Keywords

1 Introduction

Atrial fibrillation (AF) is a complex cardiac disease impacting an ever-growing population, creating a hemodynamic environment prone to clot formation and ischemic stroke. The stratification of stroke risk in AF has significant clinical implications for the management of anticoagulation, which was shown to effectively limit the occurrence of strokes but at the cost of increased risk of bleeding. The net benefit of introducing preventive anticoagulation is currently estimated by computing a score based on patient demographics, clinical condition and past history, but the ability of this score to accurately assess stroke risk in AF patients is largely suboptimal [8]. Thus, to better understand AF, important studies were conducted on LA hemodynamics [12] or LAA morphology [13]. Indeed, as the immense majority of clots occur in the LAA which is known to show high inter-individual variability, series of studies have focused on characterizing the LAA shape, demonstrating moderate association with stroke risk [3]. However, those studies are mostly qualitative, tools available to clinician for decision making are still limited and while imaging data availability is growing, it is under-utilised to quantitatively explore novel image-based bio-markers. An important hurdle making it difficult to use is its heterogeneity. In cardiology, images are taken at different times in the heart cycle, using different imaging systems, and for different tasks. Developing analysis methods allowing to integrate information across heterogeneous datasets to enable statistical studies is therefore a necessity.

In this work we follow this idea. Inspired by [1], we propose a multi-channel formulation to merge multiple heterogeneous datasets into a common latent representation. This framework realises a combination of Multi-task Learning (MTL) [9] and Meta Learning (ML) [4]: the common representation across datasets imposed in the latent space induces homogeneity across latent projections while enriching the amount of data provided to train a classifier for automated image-based diagnosis. In addition, the learned latent distribution of the joint representation is a meta parameter that constitutes an excellent prior for future datasets as it is robust to multiple datasets sharing a common task.

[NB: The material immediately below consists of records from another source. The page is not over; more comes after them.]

-- ==== Sys2Proof/Word.lean ====
section
/-! DEFINITION. The two bit-vector types of the machine: the 16-bit word and the 8-bit byte. -/

namespace Sys2Proof

/-- A 16-bit value: a register, a memory word, an address or immediate operand (00_scope R6, 10_state R10). -/
abbrev Word := BitVec 16

/-- One addressable unit, 8 bits.
PRESUMED (G1 of 93_implementation_defined.md, log 20); safe: it is the only width at which two bytes make a word. -/
abbrev Byte := BitVec 8

end Sys2Proof
end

We propose to use such a model to explore underlying links between Thrombosis and Pulmonary Veins (PV), Appendage (LAA) positions and orientations in the Left Atrium. In the following sections we propose a lightweight graph representation of the LA to focus on PV and LAA positions and formulate the classification methodology within a supervised framework where the common representation is improved in terms of Kullback-Leibler divergence. We finally apply the model to the joint analysis of LA Graphs where the data is split in systole and diastole subsets. This constitutes a multi-label classification problem across datasets where the labels are consistent but the dataset is heterogeneous.

2 Methodology

2.1 Pre-processing Pipeline

Our study was performed on 3D Computational Tomography scans (CT-Scans) along with clinical data from 107 patients suffering atrial fibrillation, of which 64 are labelled Thrombus positive, a composite criterium composed of a detection of LAA thrombus on CT scan and/or past history embolism. In particular, our database is composed of 50 patients in systole (of which 27 are Thrombus positive) and 57 patients in diastole (of which 37 are Thrombus positive). Cardiac segmentation was first conducted automatically with a 3D U-Net neural network as proposed by [5], and then hand-corrected by experts. All the data was acquired by the Bordeaux University Hospital.

From the available segmentation masks we use the open-source package MMGFootnote 1 for meshing the shapes. First we apply a marching cube algorithm, giving a rough meshing of the surface, the mmg3d algorithm is then applied with specific parameters to keep the number of triangles under 2500.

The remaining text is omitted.